**Problem description**
The answer must be every line from the entries below that includes "reservedBits".

● ● ●

-- ==== Sys2Proof/Tests/Slice0.lean ====
section
/-! SUPPORT. Tests: the decoding of words written out from the spec's encodings, one or two steps per instruction with
results from spec/95_test_vectors.md and the rules' own examples, ill-formed terms, and a witness for the hypotheses of
each statement of Certificates/Slice0/Obligations.lean. -/

namespace Sys2Proof.Tests

open Sys2Proof Sys2Proof.Machine

/-- The next state, if there is one. -/
def next (o : Host.Outcome State Fault Refusal) : Option State :=
  match o with
  | .next t => some t
  | .fault _ => none
  | .refused _ => none

/-- What an internal function leaves at its unit's output. -/
def output (i : Instr) : Option UnitValue := (next (exec i State.reset)).bind (·.unitOut)

/-- The engine configured for CRC-8 (the example of R150), from reset. -/
def crc8 : State := State.reset.configure 8#6 0x07#32 0#32 false false 0#32

/-- CRC-8 in the middle of a message (95_test_vectors.md 4.5): `GEN = 97`. -/
def crc8Mid : State := { crc8 with gen := 0x97#32 }

/-- CRC-8 finished (95_test_vectors.md 4.5): `GEN = RESULT = F4`, `STATUS = 0011`. -/
def crc8Done : State := State.finish { crc8 with gen := 0xF4#32 }

/-- The descriptor of CRC-8. -/
def crc8Descriptor : Descriptor := ⟨8#6, 0x07#32, 0#32, false, false, 0#32⟩

/-! ### Decoding: words from R83 and 95_test_vectors.md 4.5 and section 6 -/

theorem test_decode_nop : decode 0x00000000_00000000_00000000_00000000#128 = .nop := by decide
theorem test_decode_nop_ignored_bits : decode 0xFFFFFFFF_FFFFFFFF_FFFFFFFF_FFFFFFF8#128 = .nop := by decide
/-- P4 line 6: degree 5, both reflections, from `w3_w2_w1_w0`. -/
theorem test_decode_cfg : decode 0x0000001F_0000001F_00000005_00062801#128 =
    .cfg 5#6 0x05#32 0x1F#32 true true 0x1F#32 := by decide
theorem test_decode_cfg_ignored_bits : decode 0x00000000_00000000_00000007_FFF847F9#128 =
    .cfg 8#6 0x07#32 0#32 false false 0#32 := by decide
theorem test_decode_data : decode 0x00000000_00000000_00000000_000001CA#128 = .data 0x39#8 := by decide
theorem test_decode_data_ignored_bits : decode 0xDEADBEEF_00000000_00000001_FFFFF98A#128 = .data 0x31#8 := by decide
theorem test_decode_fin : decode 0x00000000_00000000_FFFFFFFF_FFFFFFFB#128 = .fin := by decide
/-- P4 line 7: `cmd[2:0] = 101`. -/
theorem test_decode_reserved : decode 0x00000000_00000000_00000000_00000005#128 = .reserved 0b01#2 := by decide
theorem test_encode_cfg : encode (.cfg 32#6 0x04C11DB7#32 0xFFFFFFFF#32 true true 0xFFFFFFFF#32) =
    some 0xFFFFFFFF_FFFFFFFF_04C11DB7_00070001#128 := by decide
theorem test_encode_data : encode (.data 0x31#8) = some 0x18A#128 := by decide
theorem test_table_words : decodeTableWord 8 0 = some .nop ∧ decodeTableWord 8 2 = some (.data 0#8) ∧
    decodeTableWord 8 3 = some .fin ∧ decodeTableWord 8 4 = some (.reserved 0#2) ∧ decodeTableWord 136 0 = none := by decide

/-! ### Ill-formed terms, one for each check -/

theorem test_illFormed_serial_degree : (Instr.serial 0#32 false 0#32 6#6).wellFormed = false := by decide
theorem test_illFormed_parallel_degree : (Instr.parallel 8 0#32 0#32 0#32 0#6).wellFormed = false := by decide
theorem test_illFormed_buildH1_degree : (Instr.buildH1 0x07#32 6#6).wellFormed = false := by decide
theorem test_illFormed_buildH1_poly : (Instr.buildH1 0x107#32 8#6).wellFormed = false := by decide
theorem test_illFormed_buildH2_degree : (Instr.buildH2 0x07#32 33#6).wellFormed = false := by decide
theorem test_illFormed_buildH2_poly : (Instr.buildH2 0x10#32 4#6).wellFormed = false := by decide
theorem test_illFormed_fold_degree : (Instr.fold 0#32 0#8 (buildH1 0#32 6) (buildH2 0#32 6) 6#6 false).wellFormed = false := by
  decide
theorem test_illFormed_fold_columns : (Instr.fold 0#32 0#8 (buildH1 7#32 8) [] 8#6 false).wellFormed = false := by decide
theorem test_illFormed_revN_degree : (Instr.revN 0#32 3#6).wellFormed = false := by decide
theorem test_illFormed_finalize_degree : (Instr.finalize 0#32 9#6 false 0#32).wellFormed = false := by decide
theorem test_wellFormed_fold : (Instr.fold 0#32 0#8 (buildH1 7#32 8) (buildH2 7#32 8) 8#6 false).wellFormed = true := by
  decide

/-! ### Commands: 95_test_vectors.md 4.5 -/

theorem test_nop_at_reset : (next (exec .nop State.reset)).map (fun t => (t.statusPort, t.rspPort)) =
    some (0b0000#4, some 0#2) := by decide
theorem test_nop_keeps_done : (next (exec .nop crc8Done)).map (fun t => (t.statusPort, t.gen, t.result)) =
    some (0b0011#4, 0xF4#32, 0xF4#32) := by decide +kernel
/-- The example of R150, from row `1100` of 4.5: the sticky flags stay and block nothing (R181). -/
theorem test_cfg_crc8 : (next (exec (.cfg 8#6 0x07#32 0#32 false false 0#32)
    { State.reset with status := ⟨false, false, true, true⟩ })).map (fun t => (t.statusPort, t.h1.toList, t.h2)) =
    some (0b1101#4, [0x07#32, 0x0E#32, 0x1C#32, 0x38#32, 0x70#32, 0xE0#32, 0xC7#32, 0x89#32],
      [0x07#32, 0x0E#32, 0x1C#32, 0x38#32, 0x70#32, 0xE0#32, 0xC7#32, 0x89#32]) := by decide +kernel
/-- Row `0001, 97, 00` with `CFG deg=6`: the old configuration is lost, the error recorded. -/
theorem test_cfg_rejected : (next (exec (.cfg 6#6 0x03#32 0#32 false false 0#32) crc8Mid)).map
    (fun t => (t.statusPort, t.rspPort)) = some (0b0100#4, some 1#2) := by decide +kernel
/-- Row `97, 32` of 4.2. -/
theorem test_data_folds : (next (exec (.data 0x32#8) crc8Mid)).map (fun t => (t.gen, t.result, t.statusPort)) =
    some (0x72#32, 0#32, 0b0001#4) := by decide +kernel
/-- Row `0011, F4, F4` with `DATA 0x00`: `DONE` cleared, `RESULT` stale. -/
theorem test_data_after_fin : (next (exec (.data 0x00#8) crc8Done)).map (fun t => (t.gen, t.result, t.statusPort)) =
    some (0xC2#32, 0xF4#32, 0b0001#4) := by decide +kernel
/-- The example of R156. -/
theorem test_fin_finalizes : (next (exec .fin { crc8 with gen := 0xF4#32 })).map
    (fun t => (t.result, t.gen, t.statusPort, t.rspPort)) = some (0xF4#32, 0xF4#32, 0b0011#4, some 0#2) := by decide +kernel
theorem test_fin_at_reset : (next (exec .fin State.reset)).map (fun t => (t.statusPort, t.rspPort)) =
    some (0b1000#4, some 2#2) := by decide
/-- Row `0001, 97, 00` with a reserved word: the message in progress is undisturbed. -/
theorem test_reserved_keeps_message : (next (exec (.reserved 0b01#2) crc8Mid)).map
    (fun t => (t.gen, t.result, t.statusPort, t.rspPort)) = some (0x97#32, 0#32, 0b1001#4, some 2#2) := by decide +kernel
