-- ==== Sys2Proof/Config.lean ====
section
/-! DEFINITION. Values the manual leaves open, as constants without a body. -/

namespace Sys2Proof

/-- Byte `i` of the `n`-th STATUS reply, at a place where the manual states no value: the position while it is
absent, the kind of a frame while the slot is EMPTY, the fields of a refusal record that is empty or has no detail
(R203 lays the places out and gives no value for them). A free value: nothing is known of it. Log 10. -/
opaque Config.freeByte (n i : Nat) : Byte

end Sys2Proof
end

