/-! ## Encoding -/

/-- The bytes a master sends for a row present that row to the part, for every row that a transaction presents and
every operand its form admits, with its last byte and no sooner (R182, R185–R187, R200); and every transaction presents a
well-formed row. Byte by byte: select puts an idle link in the command phase, which sends 0 and only gathers bytes until
the last, with which the row is taken (R182); after the command phase a byte moves the transaction on by one place
(R183); release is the row of an early release in the command phase and of a release after it (R187). With nothing on the
queue a step takes what waits on the lines (the model's choice, log 9). -/
def Obligations.TransactionBytesRoundTrip : Prop :=
  (∀ (i : Instr) (k : Link) (bytes : List Byte), i.wellFormed = true → encodeTransaction i = some (k, bytes) →
    transactionRow k bytes = i ∧
    (i ≠ .selectReleasedEarly k →
      presentedRow k bytes = some i ∧ ∀ n, n < bytes.length → presentedRow k (bytes.take n) = none)) ∧
  (∀ (k : Link) (bytes : List Byte), (transactionRow k bytes).wellFormed = true) ∧
  (∀ i : Instr, (i.codeOf.isSome = true ∨ (∃ k c n, i = .overLongLength k c n) ∨ ∃ k, i = .selectReleasedEarly k) →
    (encodeTransaction i).isSome = true) ∧
  (∀ (i : Instr) (k : Link) (front : List Byte) (last : Byte) (s : State), i.wellFormed = true →
    encodeTransaction i = some (k, front ++ [last]) → s.inReset = false → (s.link k).phase = .idle →
    takeWires (.select k :: front.map (.clock k)) s = .next (s.receiving k front) ∧
    takeWire (.clock k last) (s.receiving k front) = exec i (s.receiving k (front ++ [last]))) ∧
  (∀ (k : Link) (bytes : List Byte) (s : State), ((s.receiving k bytes).link k).sends = 0#8 ∧
    (s.inReset = false → (s.receiving k bytes).listens k = true) ∧
    takeWire (.release k) (s.receiving k bytes) = exec (.selectReleasedEarly k) (s.receiving k bytes)) ∧
  (∀ (k : Link) (b : Byte) (s : State), s.inReset = false → (s.link k).phase ≠ .command →
    takeWire (.clock k b) s = .next (s.setLink k (s.link k).passByte) ∧
    takeWire (.release k) s = exec (.selectReleased k) s) ∧
  (∀ (k : Link) (b : Byte) (s : State), s.inReset = true →
    takeWire (.select k) s = .next s ∧ takeWire (.clock k b) s = .next s) ∧
  (∀ (s : State) (w : Wire) (rest : List Wire), s.pending = [] → s.wires = w :: rest →
    step s = takeWire w { s with wires := rest })

/-! ## What every step keeps -/

/-- Pattern memory: every step keeps its canonical form, and only a completed burst of the load queue writes it: any
other row, and time, leaves every byte as it was (R145, R163), a reset that cuts a burst among them (the model's choice,
log 12). The memory port: every step keeps that it is idle only while no request waits, and that the burst in progress is
the next one of its requester's line, unless its work has been abandoned (R163). -/
def Obligations.PatternMemoryKept : Prop :=
  (∀ s t : State, s.MemoryCanonical → step s = .next t → t.MemoryCanonical) ∧
  (∀ (i : Instr) (s t : State), exec i s = .next t → i ≠ .loadQueueBurstDone → t.store.memory = s.store.memory) ∧
  (∀ s t : State, s.pending = [] → step s = .next t → t.store.memory = s.store.memory) ∧
  (∀ s t : State, s.PortLaw → step s = .next t → t.PortLaw)
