/-- A forward move writes what a swap writes (R24). -/
@[simp] theorem forwardMove_keeps (d : Option Bool) :
    (forwardMove d s).shaft = s.shaft ∧ (forwardMove d s).pick.engine = s.pick.engine ∧
      (forwardMove d s).pick.reforming = s.pick.reforming ∧ (forwardMove d s).pick.counter = s.pick.counter ∧
      (forwardMove d s).pick.target = s.pick.target ∧ (forwardMove d s).pick.history = s.pick.history ∧
      (forwardMove d s).pick.fault = s.pick.fault ∧ (forwardMove d s).pick.stopRequest = s.pick.stopRequest ∧
      (forwardMove d s).frame.slot = s.frame.slot ∧ (forwardMove d s).frame.owed = s.frame.owed ∧
      (forwardMove d s).frame.latchedDesc = s.frame.latchedDesc ∧
      (forwardMove d s).frame.pickFeeder = s.frame.pickFeeder ∧ (forwardMove d s).frame.staged = s.frame.staged ∧
      (forwardMove d s).frame.latched = s.frame.latched ∧ (forwardMove d s).frame.level = s.frame.level ∧
      (forwardMove d s).frame.guard = s.frame.guard ∧ (forwardMove d s).frame.available = s.frame.available ∧
      (forwardMove d s).frame.output = s.frame.output ∧ (forwardMove d s).frame.outputRecord = s.frame.outputRecord ∧
      (forwardMove d s).frame.gate = s.frame.gate ∧ (forwardMove d s).harness = s.harness ∧
      (forwardMove d s).store.queue = s.store.queue ∧ (forwardMove d s).store.readback = s.store.readback ∧
      (forwardMove d s).store.port = s.store.port ∧ (forwardMove d s).store.memory = s.store.memory ∧
      (forwardMove d s).loom.phase = s.loom.phase ∧ (forwardMove d s).loom.received = s.loom.received ∧
      (forwardMove d s).loom.place = s.loom.place ∧ (forwardMove d s).loom.enables = s.loom.enables ∧
      (forwardMove d s).loom.noteSlot = s.loom.noteSlot ∧ (forwardMove d s).loom.refusal = s.loom.refusal ∧
      (forwardMove d s).loom.reply = s.loom.reply ∧ (forwardMove d s).design.phase = s.design.phase ∧
      (forwardMove d s).design.received = s.design.received ∧ (forwardMove d s).design.place = s.design.place ∧
      (forwardMove d s).design.enables = s.design.enables ∧ (forwardMove d s).design.noteSlot = s.design.noteSlot ∧
      (forwardMove d s).design.refusal = s.design.refusal ∧ (forwardMove d s).design.reply = s.design.reply ∧
      (forwardMove d s).inReset = s.inReset ∧ (forwardMove d s).freeDraws = s.freeDraws ∧
      (forwardMove d s).pending = s.pending ∧ (forwardMove d s).wires = s.wires := by
  unfold forwardMove
  split
  · simp
  · split
    · simp
    · split <;> simp

/-- A backward move writes what an undo writes (R25). -/
@[simp] theorem backwardMove_keeps  :
    (backwardMove s).shaft = s.shaft ∧ (backwardMove s).pick.engine = s.pick.engine ∧
      (backwardMove s).pick.reforming = s.pick.reforming ∧ (backwardMove s).pick.counter = s.pick.counter ∧
      (backwardMove s).pick.target = s.pick.target ∧ (backwardMove s).pick.history = s.pick.history ∧
      (backwardMove s).pick.fault = s.pick.fault ∧ (backwardMove s).pick.stopRequest = s.pick.stopRequest ∧
      (backwardMove s).frame.slot = s.frame.slot ∧ (backwardMove s).frame.owed = s.frame.owed ∧
      (backwardMove s).frame.latchedDesc = s.frame.latchedDesc ∧
      (backwardMove s).frame.pickFeeder = s.frame.pickFeeder ∧ (backwardMove s).frame.staged = s.frame.staged ∧
      (backwardMove s).frame.latched = s.frame.latched ∧ (backwardMove s).frame.level = s.frame.level ∧
      (backwardMove s).frame.guard = s.frame.guard ∧ (backwardMove s).frame.available = s.frame.available ∧
      (backwardMove s).frame.output = s.frame.output ∧ (backwardMove s).frame.outputRecord = s.frame.outputRecord ∧
      (backwardMove s).frame.gate = s.frame.gate ∧ (backwardMove s).harness = s.harness ∧
      (backwardMove s).store.queue = s.store.queue ∧ (backwardMove s).store.readback = s.store.readback ∧
      (backwardMove s).store.port = s.store.port ∧ (backwardMove s).store.memory = s.store.memory ∧
      (backwardMove s).loom.phase = s.loom.phase ∧ (backwardMove s).loom.received = s.loom.received ∧
      (backwardMove s).loom.place = s.loom.place ∧ (backwardMove s).loom.enables = s.loom.enables ∧
      (backwardMove s).loom.noteSlot = s.loom.noteSlot ∧ (backwardMove s).loom.refusal = s.loom.refusal ∧
      (backwardMove s).loom.reply = s.loom.reply ∧ (backwardMove s).design.phase = s.design.phase ∧
      (backwardMove s).design.received = s.design.received ∧ (backwardMove s).design.place = s.design.place ∧
      (backwardMove s).design.enables = s.design.enables ∧ (backwardMove s).design.noteSlot = s.design.noteSlot ∧
      (backwardMove s).design.refusal = s.design.refusal ∧ (backwardMove s).design.reply = s.design.reply ∧
      (backwardMove s).inReset = s.inReset ∧ (backwardMove s).freeDraws = s.freeDraws ∧
      (backwardMove s).pending = s.pending ∧ (backwardMove s).wires = s.wires := by
  unfold backwardMove
  split
  · simp
  · split
    · simp
    · split
      · split <;> simp
      · simp
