/-- Settles O28: each edit by its own fields on the table of the claim. -/
theorem shadowEdits : Obligations.ShadowEdits := by
  unfold Obligations.ShadowEdits
  intro k p s listens
  refine ⟨fun lacks => ⟨fun carries => ?_, fun carries => ?_, fun low high => ?_⟩, fun t holds carries => ?_,
    fun t holds carries => ?_, fun t holds low high => ?_⟩
  · rw [exec_writeChain listens carries, editShadow_notClaimed lacks]
  · rw [exec_writeSection listens carries, editShadow_notClaimed lacks]
  · rw [exec_writeSelvage listens low high, editShadow_notClaimed lacks]
  · obtain ⟨chain, long, taken⟩ := writeChain_cases (p := p) (t := t)
    have run := exec_writeChain listens carries
    exact ⟨fun outside => edit_refused run holds (chain outside), fun inside beyond => edit_refused run holds (long inside beyond),
      fun c number short => edit_done run holds (taken c number short)⟩
  · obtain ⟨slot, record, taken⟩ := writeSection_cases (p := p) (t := t)
    obtain ⟨unused, kind, section_, fails⟩ := sectionRecordOf_cases (p := p)
    have run := exec_writeSection listens carries
    refine ⟨fun outside => edit_refused run holds (slot outside), fun inside beyond =>
      edit_refused run holds (record inside 1 (kind beyond)), fun i number => ?_⟩
    have inside : byteAt p 0 ≤ 15 := by omega
    have refuse (f : Nat) (low : 1 ≤ byteAt p 1) (high : byteAt p 1 ≤ 3)
        (h : sectionOf (byteAt p 1) (wordAt p 2) (wordAt p 4) (wordAt p 6) (wordAt p 8) (byteAt p 10) = .error f) :=
      edit_refused run holds (record inside f (fails f low high h))
    have write (x : Section) (low : 1 ≤ byteAt p 1) (high : byteAt p 1 ≤ 3)
        (h : sectionOf (byteAt p 1) (wordAt p 2) (wordAt p 4) (wordAt p 6) (wordAt p 8) (byteAt p 10) = .ok x) :=
      edit_done run holds (taken i number (some x) (section_ x low high h))
    refine ⟨fun none_ => edit_done run holds (taken i number none (unused none_)),
      fun mode figure some_ hooks wide columns code => ?_, fun j selvage some_ hooks weave => ?_,
      fun dead some_ hooks => ?_, ?_⟩
    · refine write _ (by omega) (by omega) ?_
      rw [figure]
      exact (sectionOf_figure some_ hooks).2.2.2 mode wide columns (by cases mode <;> rw [code] <;> rfl)
    · refine write _ (by omega) (by omega) ?_
      rw [selvage]
      exact (sectionOf_selvage some_ hooks).2 j weave
    · refine write _ (by omega) (by omega) ?_
      rw [dead]
      exact sectionOf_dead some_ hooks
    · rintro _ rfl low high
      obtain ⟨first, count⟩ := sectionOf_hooks (kind := byteAt p 1) (first := wordAt p 2) (count := wordAt p 4)
        (c0 := wordAt p 6) (w := wordAt p 8) (last := byteAt p 10)
      refine ⟨fun beyond => refuse 2 low high (first beyond), fun within h => refuse 3 low high (count within h),
        fun some_ hooks => ⟨fun figure column => ?_, fun figure column h => ?_, fun figure wide columns mode => ?_,
          fun selvage weave => ?_⟩⟩
      · exact refuse 4 low high (by rw [figure]; exact (sectionOf_figure some_ hooks).1 column)
      · exact refuse 5 low high (by rw [figure]; exact (sectionOf_figure some_ hooks).2.1 column h)
      · exact refuse 6 low high (by
          rw [figure]; exact (sectionOf_figure some_ hooks).2.2.1 wide columns (sectionModeOf_outside mode))
      · exact refuse 6 low high (by rw [selvage]; exact (sectionOf_selvage some_ hooks).1 weave)
  · obtain ⟨weave, item⟩ := writeSelvage_cases (p := p) (t := t)
    have run := exec_writeSelvage listens low high
    have size : (p.drop 3).length = p.length - 3 := List.length_drop
    refine ⟨fun outside => edit_refused run holds (weave outside), fun j number => ?_⟩
    obtain ⟨fails, made⟩ := item j number
    obtain ⟨undefined_, blank, width, height, grid⟩ := gridItemOf_cases (m := 16) (f := 1) (blank := (.length, 3))
      (width := byteAt p 1) (height := byteAt p 2) (bytes := p.drop 3)
    refine ⟨fun w h short => edit_done run holds (made none (undefined_ w h (by simp [short]))),
      fun w h long => edit_refused run holds (fails _ (blank w h (List.ne_nil_of_length_pos (by omega)))),
      fun h => edit_refused run holds (fails _ (width h)),
      fun low high h => edit_refused run holds (fails _ (height low high h)), fun low high low' high' => ⟨fun carries => ?_,
        fun differs => ?_⟩⟩
    · refine ⟨_, edit_done run holds (made _ ((grid low high low' high').1 ?_)), rfl, rfl, fun row col inRow inCol => ?_⟩
      · rw [size, carries, rowBytes]
        omega
      · rw [gridOf_bit (width := byteAt p 1) (height := byteAt p 2) inRow inCol]
        simp [List.getD_eq_getElem?_getD, rowBytes]
    · refine edit_refused run holds (fails _ ((grid low high low' high').2 ?_))
      rw [size, rowBytes]
      omega

end Sys2Proof.Proofs
end

section
/-! PROOF. COMMIT HARNESS (R134–R136). -/

namespace Sys2Proof.Proofs

open Sys2Proof.Machine
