-- ==== Sys2Proof/Decode.lean ====
section
/-! DEFINITION. The decoder of command words and the encoder (30_encoding.md R70, R71, R73, R74). -/

namespace Sys2Proof

/-- Why a word is illegal (R73). -/
inductive IllegalWord where
  /-- A bit of RSVD [31:4] is 1. -/
  | reservedBits
  /-- OPCODE is 0x0 or 0x8-0xF. -/
  | reservedOpcode
  deriving DecidableEq, Repr

/-- R74. -/
def decode (c : Word) : Except IllegalWord Instr :=
  if c.extractLsb' 4 28 ≠ 0 then .error .reservedBits
  else
    match (c.extractLsb' 0 4).toNat with
    | 1 => .ok .nextHdr
    | 2 => .ok .nextPay
    | 3 => .ok .isWritable
    | 4 => .ok .estimate
    | 5 => .ok .encode
    | 6 => .ok .decode
    | 7 => .ok .readHeader
    | _ => .error .reservedOpcode

/-- The OPCODE of a command (R71). -/
def Instr.opcode : Instr → BitVec 4
  | .nextHdr => 0x1
  | .nextPay => 0x2
  | .isWritable => 0x3
  | .estimate => 0x4
  | .encode => 0x5
  | .decode => 0x6
  | .readHeader => 0x7

/-- The command word: RSVD = 0 above OPCODE (R70, R71). -/
def encode (i : Instr) : Word := 0#28 ++ i.opcode

/-- The table's rows are single 32-bit words. Bits of `w` at `nbits` and above are 0; a value that needs more
than 32 bits is no command word. -/
def decodeTableWord (nbits w : Nat) : Option Instr :=
  let v := w % 2 ^ nbits
  if v < 2 ^ 32 then (decode (BitVec.ofNat 32 v)).toOption else none

end Sys2Proof
end

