-- ==== Sys2Proof/Machine/Dispatch.lean ====
section
/-! DEFINITION. One arm per command of 30_encoding.md R71. -/

namespace Sys2Proof.Machine

def exec (i : Instr) (s : State) : Host.Outcome State Fault Refusal :=
  match i with
  | .nextHdr => Sys2Proof.Machine.execNextHdr s
  | .nextPay => Sys2Proof.Machine.execNextPay s
  | .isWritable => Sys2Proof.Machine.execIsWritable s
  | .estimate => Sys2Proof.Machine.execEstimate s
  | .encode => Sys2Proof.Machine.execEncode s
  | .decode => Sys2Proof.Machine.execDecode s
  | .readHeader => Sys2Proof.Machine.execReadHeader s

end Sys2Proof.Machine
end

● ● ●

**Exercise response**
  | reservedBits
  if c.extractLsb' 4 28 ≠ 0 then .error .reservedBits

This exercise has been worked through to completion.